There are still many who argue that tinkering with gun laws could lead to more violence. These folks would be well advised to read the FBI’s preliminary crime report showing that the number of murders in the first half of 2009 decreased 10 percent compared to the first half of 2008.

Or, to put it another way, the FBI reports a huge decrease in murders as firearms, ammunition, and "large" magazines sales soar. In other words, individuals are taking responsibility for their own safety, given the budget cuts that affect the number of law enforcement officers available at any one time. Several mass shootings could and should have been prevented if, for example, students and professors in the Virginia Tech case had been trained and armed, and that fact made known to all who entered the campus.

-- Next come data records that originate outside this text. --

-- ==== Sys2Proof/Tests/Slice0.lean ====
section
/-! SUPPORT. The model's own tests, their expected values from 30_encoding.md R88, from 95_test_vectors.md and from
FIPS-197, and for each statement about the model a concrete case that meets its hypotheses. -/

namespace Sys2Proof.Tests

open Sys2Proof.Machine

/- One theorem at a time: many kernel evaluations at once need more threads than the memory limit leaves room for. -/
set_option Elab.async false

/-! ## Helpers -/

/-- The low n bytes of v, most significant first: a byte string as the vectors write it. -/
def hx : Nat → Nat → List Byte
  | 0, _ => []
  | n + 1, v => BitVec.ofNat 8 (v / 256 ^ n) :: hx n v

/-- Slot k holds the schedule of the 16 key bytes v. -/
def keyed (k v : Nat) (s : State) : State := s.setSlot k (expandedSlot (Block.ofBytes (hx 16 v)))

/-- The state after one command word, when the step answers a next state. -/
def after (s : State) (w : Word) : Option State :=
  match step (s.withCommand w) with
  | .next t => some t
  | .fault _ => none
  | .refused _ => none

/-- STATUS and a window of WM after one command word. -/
def result (s : State) (w : Word) (a n : Nat) : Option (Word × Option (List Byte)) :=
  (after s w).map fun t => (t.statusWord, t.wm.readBytes a n)

/-- A next state on which p holds. -/
def nextWith (r : Result) (p : State → Bool) : Bool :=
  match r with
  | .next t => p t
  | .fault _ => false
  | .refused _ => false

theorem exists_next {r : Result} {p : State → Bool} (h : nextWith r p = true) : ∃ t, r = .next t ∧ p t = true := by
  cases r with
  | next t => exact ⟨t, rfl, h⟩
  | fault _ => exact (Bool.false_ne_true h).elim
  | refused _ => exact (Bool.false_ne_true h).elim

def docKey : Nat := 0xabbadabad0000000abbadabad0000000

/-- The characters a779384b-ed4a-441a-95b6-577caeeec081, as a numeral: the kernel is slow at long texts. -/
def docId : List Byte := hx 36 0x61373739333834622d656434612d343431612d393562362d353737636165656563303831

def nonce0 : Nonce := ⟨0, 0, 0, 0, 0, 0, 0⟩
def nonce1 : Nonce := ⟨1, 2, 3, 4, 5, 6, 7⟩

/-- Slot 0 holds the doc key, IDBUF the doc identifier, CAP 0x00, and the source answers as listed (W2). -/
def mintable (answers : List EntropyAnswer) : State :=
  { (((keyed 0 docKey State.reset).writeWm 0x040 docId).writeWm 0x030 [0]) with entropy := answers }

/-- The token of V-MINT-1, its header, its payload, its tag and NUL (`test_token_text` has the characters). -/
def token1 : List Byte :=
  hx 45 0x657941695957786e496a6f67496b4646557a45794f43497349434a30655841694f694169536c6455496942392e ++
  hx 44 0x6579416963335669496a6f67496a6b31596a59314e7a646a5957566c5a574d774f4445694c434169616e5270 ++
  hx 45 0x496a6f67496a41774d4441774d4441774d4441774d4441774d4441694c434169646d5679496a6f674d5342392e ++
  hx 45 0x496d5a6d5a574531597a51784f47526d4f4455324d3246694e7a4a6d5a5745344f4455314d3255774e574d7a00

/-- TOKBUF holds a token, slot 0 the doc key. -/
def holding (tok : List Byte) : State :=
  { keyed 0 docKey State.reset with wm := ⟨tok.mapIdx fun i v => (0x100 + i, v)⟩ }

/-- A build with other parameters. -/
def builtWith (n : SlotCount) (al : B64Alphabet) (comp : Bool) : State := State.resetOf ⟨n, al, comp, .unwritten⟩

/-! ## Well-formedness (30_encoding.md R88: what an assembler refuses) -/

theorem test_slot_four_refused : [Instr.expand 4, .clear 4, .encrypt 4 0 0, .mint 4, .validate 4].map assemble =
    [none, none, none, none, none] := by decide
theorem test_src_512_refused : [Instr.encrypt 0 512 0, .b64enc 512 0 0, .b64dec 512 0 0, .hexenc 512 0 0,
    .hexdec false 512 0 0].map assemble = [none, none, none, none, none] := by decide
theorem test_dst_512_refused : [Instr.encrypt 0 0 512, .b64enc 0 512 0, .b64dec 0 512 0, .hexenc 0 512 0,
    .hexdec true 0 512 0].map assemble = [none, none, none, none, none] := by decide
theorem test_n_64_refused : [Instr.b64enc 0 0 64, .b64dec 0 0 64, .hexenc 0 0 64, .hexdec false 0 0 64].map assemble =
    [none, none, none, none] := by decide

/-! ## Decoding: the examples of 30_encoding.md R88 and 95_test_vectors.md V-ENC -/

theorem test_decode_words : [0x00000001, 0x00000031, 0x00000012, 0x01208003, 0x00401013, 0x05208004, 0x05409005,
    0x0D60A006, 0x0D80B007, 0x0D80B047, 0x00000008, 0x00000009, 0x00000019, 0xFC01FF04].map (decodeTableWord 32) =
    [some (.expand 0), some (.expand 3), some (.clear 1), some (.encrypt 0 0x080 0x090),
      some (.encrypt 1 0x010 0x020), some (.b64enc 0x080 0x090 1), some (.b64dec 0x090 0x0A0 1),
      some (.hexenc 0x0A0 0x0B0 3), some (.hexdec false 0x0B0 0x0C0 3), some (.hexdec true 0x0B0 0x0C0 3),
      some (.mint 0), some (.validate 0), some (.validate 1), some (.b64enc 0x1FF 0x000 63)] := by decide +kernel
theorem test_decode_illegal : [0x00000000, 0x00000081, 0x04000001, 0x00000101, 0x0000000A, 0x0000000F, 0x01208043,
    0x05208014, 0x05208044, 0x0D80B057, 0x00000048].all (fun w => (decodeTableWord 32 w).isNone) = true := by
  decide +kernel
theorem test_encode_words : [Instr.expand 3, .clear 1, .encrypt 1 0x010 0x020, .b64enc 0x080 0x090 1,
    .b64dec 0x090 0x0A0 1, .hexenc 0x0A0 0x0B0 3, .hexdec true 0x0B0 0x0C0 3, .mint 0, .validate 1].map assemble =
    [some 0x00000031, some 0x00000012, some 0x00401013, some 0x05208004, some 0x05409005, some 0x0D60A006,
      some 0x0D80B047, some 0x00000008, some 0x00000019] := by decide +kernel
/-- V-ENC, the last lines: no component commands, and 0x0000000A with KEYV[0] = 1. -/
theorem test_illegal_status : ((result (builtWith .four .url false) 0x05208004 0 0).map Prod.fst,
    (result (keyed 0 0 State.reset) 0x0000000A 0 0).map Prod.fst) = (some 0x00000060, some 0x00000160) := by
  decide +kernel
/-- The word placed for the fetch is the one the step runs. -/
theorem test_withFetchWord : nextWith (step (State.reset.withFetchWord 32 0x00000009))
    (fun t => t.statusWord == 0x00000050 && t.events == []) = true := by decide +kernel

/-! ## The commands -/

/-- V-KS-1: the schedule, STATUS, and KEY zeroed. -/
theorem test_expand_schedule : (after (State.reset.writeWm 0 (hx 16 0x2b7e151628aed2a6abf7158809cf4f3c)) 0x00000001).map
    (fun t => (t.statusWord, t.wm.readBytes 0 16, (t.slot 0).rk[1].toBytes, (t.slot 0).rk[10].toBytes)) =
    some (0x00000100, some (hx 16 0), hx 16 0xa0fafe1788542cb123a339392a6c7605,
      hx 16 0xd014f9a8c9ee2589e13f0cc8b6630ca6) := by decide +kernel
/-- V-KS-8: BadSlot with two slots, KEY unchanged. -/
theorem test_expand_bad_slot : result ((builtWith .two .url true).writeWm 0 (hx 16 docKey)) 0x00000031 0 16 =
    some (0x00000080, some (hx 16 docKey)) := by decide +kernel

/-- V-KS-7: slot 3 keeps its schedule. -/
theorem test_clear_one_slot : (after (keyed 0 0 (keyed 3 docKey State.reset)) 0x00000002).map
    (fun t => (t.statusWord, t.slot 0, (t.slot 3).rk[10].toBytes)) =
    some (0x00000800, KeySlot.empty, hx 16 0xb1380a04e62b05366b12b15847dd5246) := by decide +kernel
theorem test_clear_bad_slot : (result (builtWith .one .url true) 0x00000012 0 0).map Prod.fst = some 0x00000080 := by
  decide +kernel

/-- V-AES-2. -/
theorem test_encrypt_fips : result ((keyed 0 0x000102030405060708090a0b0c0d0e0f State.reset).writeWm 0x080
    (hx 16 0x00112233445566778899aabbccddeeff)) 0x01208003 0x090 16 =
    some (0x00000100, some (hx 16 0x69c4e0d86a7b0430d8cdb78070b4c55a)) := by decide +kernel
/-- V-AES-9, at the highest legal address and in place. -/
theorem test_encrypt_in_place : result ((keyed 0 0 State.reset).writeWm 0x1F0 (hx 16 0)) 0x03E1F003 0x1F0 16 =
    some (0x00000100, some (hx 16 0x66e94bd4ef8a2c3b884cfa59ca342b2e)) := by decide +kernel

theorem test_b64enc_url : result (State.reset.writeWm 0x080 (hx 3 0x14fb9c ++ hx 3 0x03d97e)) 0x09208004 0x090 8 =
    some (0, some (ascii "FPucA9l-")) := by decide +kernel
theorem test_b64enc_std : result ((builtWith .four .std true).writeWm 0x080 (hx 3 0xfbefbe)) 0x05208004 0x090 4 =
    some (0, some (ascii "++++")) := by decide +kernel

theorem test_b64dec_tolerant : result (State.reset.writeWm 0x090 (ascii "TW=u")) 0x05409005 0x0A0 3 =
    some (0, some (hx 3 0x4d602e)) := by decide +kernel
theorem test_b64dec_url : result (State.reset.writeWm 0x090 (ascii "-_-_")) 0x05409005 0x0A0 3 =
    some (0, some (hx 3 0xfbffbf)) := by decide +kernel

theorem test_hexenc_digits : result (State.reset.writeWm 0x0A0 (hx 3 0x00ff5a)) 0x0D60A006 0x0B0 6 =
    some (0, some (ascii "00ff5a")) := by decide +kernel
/-- HEXENC 0x1FF, 0x000, 3: the source window ends past 512. -/
theorem test_hexenc_range : (result State.reset 0x0C01FF06 0 0).map Prod.fst = some 0x00000070 := by decide +kernel

/-- HEXDEC 0x0B0, 0x0C0, 3 of characters that are no digits. -/
theorem test_hexdec_tolerant : result (State.reset.writeWm 0x0B0 (ascii "g11GAa")) 0x0D80B007 0x0C0 3 =
    some (0, some [0x01, 0x10, 0x0a]) := by decide +kernel
/-- HEXDEC.S of the same: MalformedIdentifier, and nothing is written. -/
theorem test_hexdec_strict : result (State.reset.writeWm 0x0B0 (ascii "g11GAa")) 0x0D80B047 0x0C0 3 =
    some (0x00000010, none) := by decide +kernel

theorem test_token_text : docId = ascii "a779384b-ed4a-441a-95b6-577caeeec081" ∧ token1 =
    ascii "eyAiYWxnIjogIkFFUzEyOCIsICJ0eXAiOiAiSldUIiB9.eyAic3ViIjogIjk1YjY1NzdjYWVlZWMwODEiLCAianRpIjogIjAwMDAw" ++
      ascii "MDAwMDAwMDAwMDAiLCAidmVyIjogMSB9.ImZmZWE1YzQxOGRmODU2M2FiNzJmZWE4ODU1M2UwNWMz" ++ [0] := by decide +kernel

/-- V-MINT-2: the V-MINT-1 token with another JTI field and another TAG field. -/
theorem test_mint_token : result (mintable [.bytes nonce1]) 0x00000008 0x100 179 =
    some (0x00000100, some (overwrite (overwrite token1 93 (ascii "IjAwMDEwMjAzMDQwNTA2MDci")) 134
      (ascii "IjkxMmE5MGJlODBlZTA2MGYzMTJhNTJjZGQzYTY1MDAw"))) := by decide +kernel
/-- The source fails: InsufficientRandomness, and no token byte is written. -/
theorem test_mint_fail : result (mintable [.fail, .wait]) 0x00000008 0x100 1 = some (0x00000120, none) := by
  decide +kernel

/-- V-VAL-1. -/
theorem test_validate_authentic : (result (holding token1) 0x00000009 0 0).map Prod.fst = some 0x00000102 := by
  decide +kernel
/-- V-VAL-3: the tag's first byte incremented. -/
theorem test_validate_tampered : (result (holding (overwrite token1 134
    (ascii "IjAwZWE1YzQxOGRmODU2M2FiNzJmZWE4ODU1M2UwNWMz"))) 0x00000009 0 0).map Prod.fst = some 0x00000130 := by
  decide +kernel

/-! ## Units, flags and the host interface -/

/-- V-AES-3. -/
theorem test_field_values : (xtime 0x57, gfMul 0x57 0x13, sbox 0x53, (⟨0xdb, 0x13, 0x53, 0x45⟩ : Column).mix) =
    (0xAE, 0xFE, 0xED, ⟨0x8e, 0x4d, 0xa1, 0xbc⟩) := by decide +kernel
/-- V-AES-1, the state after the first full round. -/
theorem test_round_one : (fullRound (Block.ofBytes (hx 16 0x193de3bea0f4e22b9ac68d2ae9f84808))
    (Block.ofBytes (hx 16 0xa0fafe1788542cb123a339392a6c7605))).toBytes =
    hx 16 0xa49c7ff2689f352b6b5bea43026a5049 := by decide +kernel
/-- 10_state.md R32 and V-KS-8. -/
theorem test_info_word : (infoWord Config.default, infoWord (builtWith .two .url true).cfg) =
    (0x00001401, 0x00001201) := by decide
/-- A reset withdraws the request of a held MINT: its late answer is ignored by a new MINT, which is still held, while
the answer to the new MINT's own request ends it (70_reset_and_hazards.md R250). -/
theorem test_late_answer : nextWith (step { mintable [] with
      latched := some (.mint 0), request := 1, events := [.entropyAnswer 0 .fail] })
    (fun t => t.latched == some (.mint 0)) = true ∧ nextWith (step { mintable [] with
      latched := some (.mint 0), request := 1, events := [.entropyAnswer 1 .fail] })
    (fun t => t.statusWord == 0x00000120) = true ∧
    nextWith (step { mintable [] with latched := some (.mint 0), events := [.reset] })
    (fun t => t.request == 1 && t.latched == none) = true := by decide +kernel
/-- A 32-bit access is little-endian (20_memory.md R51). -/
theorem test_word_write : nextWith (step { State.reset with events := [wr32 0x040 0x11223344] })
    (fun t => t.wm.readBytes 0x040 4 == some [0x44, 0x33, 0x22, 0x11]) = true := by decide +kernel

/-! ## Cases that meet the hypotheses of the statements, clause by clause, at the ends of their ranges -/

/-- A list of moves on a state. -/
def doing (s : State) (e : List Event) : State := { s with events := e }

/-- A MINT of slot 0 held on the entropy source. -/
def held (answers : List EntropyAnswer) : State := { mintable answers with latched := some (.mint 0) }

/-- A build without component commands. -/
def noComp : State := builtWith .four .url false

theorem witness_DecodeOfEncodeIsTheCommand :
    (Instr.hexdec true 511 511 63).wellFormed = true ∧ Config.default.componentCmds = true ∧
    (Instr.mint 3).wellFormed = true ∧ (Instr.mint 3).isComponent = false := by decide

theorem witness_EncodeOfDecodeIsTheWord :
    decode Config.default 0xFFFFFF47 = .instr (.hexdec true 511 511 63) ∧
    decode noComp.cfg 0x00000039 = .instr (.validate 3) := by decide +kernel

theorem witness_OneRowSelectsEachLegalWord :
    Config.default.componentCmds = true ∧ decode Config.default 0x00000032 = .instr (.clear 3) ∧
    (∃ r ∈ opcodeRows, r.selects 0x00000032 = true) := by decide +kernel

theorem witness_IllegalWordsRaiseIllegalCommand :
    (∀ w : Word, (doing State.reset [wr32 0x200 w]).latched = none ∧
      (doing State.reset [wr32 0x200 w]).events = [wr32 0x200 w]) ∧
    fieldOp 0x00000000 = 0 ∧ 10 ≤ fieldOp 0x0000000A ∧ 10 ≤ fieldOp 0x0000000F ∧ fieldRsv 0x00000081 ≠ 0 ∧
    (fieldOp 0x04000001 = 1 ∧ fieldN 0x04000001 ≠ 0) ∧ (fieldOp 0x00000048 = 8 ∧ fieldS 0x00000048 ≠ 0) ∧
    (fieldOp 0x00000102 = 2 ∧ fieldSrc 0x00000102 ≠ 0) ∧ (fieldOp 0x00020009 = 9 ∧ fieldDst 0x00020009 ≠ 0) ∧
    (fieldOp 0x01208043 = 3 ∧ fieldS 0x01208043 ≠ 0) ∧ (fieldOp 0x05208014 = 4 ∧ fieldSlot 0x05208014 ≠ 0) ∧
    (fieldOp 0x0D80B057 = 7 ∧ fieldSlot 0x0D80B057 ≠ 0) ∧
    (fieldOp 0x05208004 = 4 ∧ (doing noComp [wr32 0x200 0x05208004]).cfg.componentCmds = false) :=
  ⟨fun _ => ⟨rfl, rfl⟩, by decide +kernel⟩
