section
variable (s : State) (v : Word)
@[simp] theorem load_busy : (s.load v).busy = s.busy := rfl
@[simp] theorem load_done : (s.load v).done = s.done := rfl
@[simp] theorem load_error : (s.load v).error = s.error := rfl
@[simp] theorem load_arbLost : (s.load v).arbLost = s.arbLost := rfl
@[simp] theorem load_ack : (s.load v).ack = s.ack := rfl
@[simp] theorem load_data : (s.load v).data = s.data := rfl
@[simp] theorem load_prescale : (s.load v).prescale = s.prescale := rfl
@[simp] theorem load_prescaleSet : (s.load v).prescaleSet = s.prescaleSet := rfl
@[simp] theorem load_own : (s.load v).own = s.own := rfl
@[simp] theorem load_inflight : (s.load v).inflight = s.inflight := rfl
@[simp] theorem load_hung : (s.load v).hung = s.hung := rfl
@[simp] theorem load_settled : (s.load v).settled = s.settled := rfl
@[simp] theorem load_history : (s.load v).history = s.history := rfl
@[simp] theorem load_faults : (s.load v).faults = s.faults := rfl
@[simp] theorem load_loaded : (s.load v).loaded = v := rfl
@[simp] theorem load_program : (s.load v).program = s.program := rfl
@[simp] theorem load_driver : (s.load v).driver = s.driver := rfl
@[simp] theorem load_results : (s.load v).results = s.results := rfl
@[simp] theorem load_memory : (s.load v).memory = s.memory := rfl
@[simp] theorem load_accesses : (s.load v).accesses = s.accesses := rfl
@[simp] theorem load_turn : (s.load v).turn = s.turn := rfl
@[simp] theorem load_ticks : (s.load v).ticks = s.ticks := rfl
@[simp] theorem load_draws : (s.load v).draws = s.draws := rfl
end

section
variable (s : State) (n : Nat)
@[simp] theorem drew_busy : (s.drew n).busy = s.busy := rfl
@[simp] theorem drew_done : (s.drew n).done = s.done := rfl
@[simp] theorem drew_error : (s.drew n).error = s.error := rfl
@[simp] theorem drew_arbLost : (s.drew n).arbLost = s.arbLost := rfl
@[simp] theorem drew_ack : (s.drew n).ack = s.ack := rfl
@[simp] theorem drew_data : (s.drew n).data = s.data := rfl
@[simp] theorem drew_prescale : (s.drew n).prescale = s.prescale := rfl
@[simp] theorem drew_prescaleSet : (s.drew n).prescaleSet = s.prescaleSet := rfl
@[simp] theorem drew_own : (s.drew n).own = s.own := rfl
@[simp] theorem drew_inflight : (s.drew n).inflight = s.inflight := rfl
@[simp] theorem drew_hung : (s.drew n).hung = s.hung := rfl
@[simp] theorem drew_settled : (s.drew n).settled = s.settled := rfl
@[simp] theorem drew_history : (s.drew n).history = s.history := rfl
@[simp] theorem drew_faults : (s.drew n).faults = s.faults := rfl
@[simp] theorem drew_loaded : (s.drew n).loaded = s.loaded := rfl
@[simp] theorem drew_program : (s.drew n).program = s.program := rfl
@[simp] theorem drew_driver : (s.drew n).driver = s.driver := rfl
@[simp] theorem drew_results : (s.drew n).results = s.results := rfl
@[simp] theorem drew_memory : (s.drew n).memory = s.memory := rfl
@[simp] theorem drew_accesses : (s.drew n).accesses = s.accesses := rfl
@[simp] theorem drew_turn : (s.drew n).turn = s.turn := rfl
@[simp] theorem drew_ticks : (s.drew n).ticks = s.ticks := rfl
@[simp] theorem drew_draws : (s.drew n).draws = s.draws + n := rfl
end

section
variable (s : State) (r : FaultReason)
@[simp] theorem recordFault_busy : (s.recordFault r).busy = s.busy := rfl
@[simp] theorem recordFault_done : (s.recordFault r).done = s.done := rfl
@[simp] theorem recordFault_error : (s.recordFault r).error = s.error := rfl
@[simp] theorem recordFault_arbLost : (s.recordFault r).arbLost = s.arbLost := rfl
@[simp] theorem recordFault_ack : (s.recordFault r).ack = s.ack := rfl
@[simp] theorem recordFault_data : (s.recordFault r).data = s.data := rfl
@[simp] theorem recordFault_prescale : (s.recordFault r).prescale = s.prescale := rfl
@[simp] theorem recordFault_prescaleSet : (s.recordFault r).prescaleSet = s.prescaleSet := rfl
@[simp] theorem recordFault_own : (s.recordFault r).own = s.own := rfl
@[simp] theorem recordFault_inflight : (s.recordFault r).inflight = s.inflight := rfl
@[simp] theorem recordFault_hung : (s.recordFault r).hung = s.hung := rfl
@[simp] theorem recordFault_settled : (s.recordFault r).settled = s.settled := rfl
@[simp] theorem recordFault_history : (s.recordFault r).history = s.history := rfl
@[simp] theorem recordFault_faults : (s.recordFault r).faults = s.faults ++ [r] := rfl
@[simp] theorem recordFault_loaded : (s.recordFault r).loaded = s.loaded := rfl
@[simp] theorem recordFault_program : (s.recordFault r).program = s.program := rfl
@[simp] theorem recordFault_driver : (s.recordFault r).driver = s.driver := rfl
@[simp] theorem recordFault_results : (s.recordFault r).results = s.results := rfl
@[simp] theorem recordFault_memory : (s.recordFault r).memory = s.memory := rfl
@[simp] theorem recordFault_accesses : (s.recordFault r).accesses = s.accesses := rfl
@[simp] theorem recordFault_turn : (s.recordFault r).turn = s.turn := rfl
@[simp] theorem recordFault_ticks : (s.recordFault r).ticks = s.ticks := rfl
@[simp] theorem recordFault_draws : (s.recordFault r).draws = s.draws := rfl
end

section
variable (s : State)
@[simp] theorem startCondition_busy : (s.startCondition).busy = true := rfl
@[simp] theorem startCondition_done : (s.startCondition).done = s.done := rfl
@[simp] theorem startCondition_error : (s.startCondition).error = s.error := rfl
@[simp] theorem startCondition_arbLost : (s.startCondition).arbLost = s.arbLost := rfl
@[simp] theorem startCondition_ack : (s.startCondition).ack = s.ack := rfl
@[simp] theorem startCondition_data : (s.startCondition).data = s.data := rfl
@[simp] theorem startCondition_prescale : (s.startCondition).prescale = s.prescale := rfl
@[simp] theorem startCondition_prescaleSet : (s.startCondition).prescaleSet = s.prescaleSet := rfl
@[simp] theorem startCondition_own : (s.startCondition).own = true := rfl
@[simp] theorem startCondition_inflight : (s.startCondition).inflight = s.inflight := rfl
@[simp] theorem startCondition_hung : (s.startCondition).hung = s.hung := rfl
@[simp] theorem startCondition_settled : (s.startCondition).settled = s.settled := rfl
@[simp] theorem startCondition_history : (s.startCondition).history = s.history ++ [.start] := rfl
@[simp] theorem startCondition_faults : (s.startCondition).faults = s.faults := rfl
@[simp] theorem startCondition_loaded : (s.startCondition).loaded = s.loaded := rfl
@[simp] theorem startCondition_program : (s.startCondition).program = s.program := rfl
@[simp] theorem startCondition_driver : (s.startCondition).driver = s.driver := rfl
@[simp] theorem startCondition_results : (s.startCondition).results = s.results := rfl
@[simp] theorem startCondition_memory : (s.startCondition).memory = s.memory := rfl
@[simp] theorem startCondition_accesses : (s.startCondition).accesses = s.accesses := rfl
@[simp] theorem startCondition_turn : (s.startCondition).turn = s.turn := rfl
@[simp] theorem startCondition_ticks : (s.startCondition).ticks = s.ticks := rfl
@[simp] theorem startCondition_draws : (s.startCondition).draws = s.draws := rfl
end

section
variable (s : State) (d : Descriptor)
@[simp] theorem logAccess_busy : (s.logAccess d).busy = s.busy := rfl
@[simp] theorem logAccess_done : (s.logAccess d).done = s.done := rfl
@[simp] theorem logAccess_error : (s.logAccess d).error = s.error := rfl
@[simp] theorem logAccess_arbLost : (s.logAccess d).arbLost = s.arbLost := rfl
@[simp] theorem logAccess_ack : (s.logAccess d).ack = s.ack := rfl
@[simp] theorem logAccess_data : (s.logAccess d).data = s.data := rfl
@[simp] theorem logAccess_prescale : (s.logAccess d).prescale = s.prescale := rfl
@[simp] theorem logAccess_prescaleSet : (s.logAccess d).prescaleSet = s.prescaleSet := rfl
@[simp] theorem logAccess_own : (s.logAccess d).own = s.own := rfl
@[simp] theorem logAccess_inflight : (s.logAccess d).inflight = s.inflight := rfl
@[simp] theorem logAccess_hung : (s.logAccess d).hung = s.hung := rfl
@[simp] theorem logAccess_settled : (s.logAccess d).settled = s.settled := rfl
@[simp] theorem logAccess_history : (s.logAccess d).history = s.history := rfl
@[simp] theorem logAccess_faults : (s.logAccess d).faults = s.faults := rfl
@[simp] theorem logAccess_loaded : (s.logAccess d).loaded = s.loaded := rfl
@[simp] theorem logAccess_program : (s.logAccess d).program = s.program := rfl
@[simp] theorem logAccess_driver : (s.logAccess d).driver = s.driver := rfl
@[simp] theorem logAccess_results : (s.logAccess d).results = s.results := rfl
@[simp] theorem logAccess_memory : (s.logAccess d).memory = s.memory := rfl
@[simp] theorem logAccess_accesses : (s.logAccess d).accesses = s.accesses ++ [d] := rfl
@[simp] theorem logAccess_turn : (s.logAccess d).turn = s.turn := rfl
@[simp] theorem logAccess_ticks : (s.logAccess d).ticks = s.ticks := rfl
@[simp] theorem logAccess_draws : (s.logAccess d).draws = s.draws := rfl
end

The same is true for our schools, which have been designated as "Gun Free Zones." If someone is determined to hurt or kill someone, what better place than a "Gun Free Zone," or "Killing Zone," as I call them, to wreak their mayhem, because they know they will not be challenged. Suppose it was known that there were staff and faculty members who were armed and available to respond immediately to any shooting incident?

I’m not advocating vigilantism, nor discounting our outstanding city police and county sheriff departments. I’m simply recognizing that immediate action is required to stop most shooting incidents, and that law enforcement personnel can’t be everywhere all the time. Replace those signs with ones reading that force will be met by force and you’ll see school shootings go away.

Restricting the sale of weaponry to law-abiding citizens is not the answer, either. As Gainesville Police Chief Jane Nichols says, "Legislation only dictates the actions of law-abiding citizens. Bad guys who have guns probably aren’t allowed to have them under any circumstances anyway."

I welcome any proposed changes that make it easier for the average citizen to exercise their Second Amendment rights.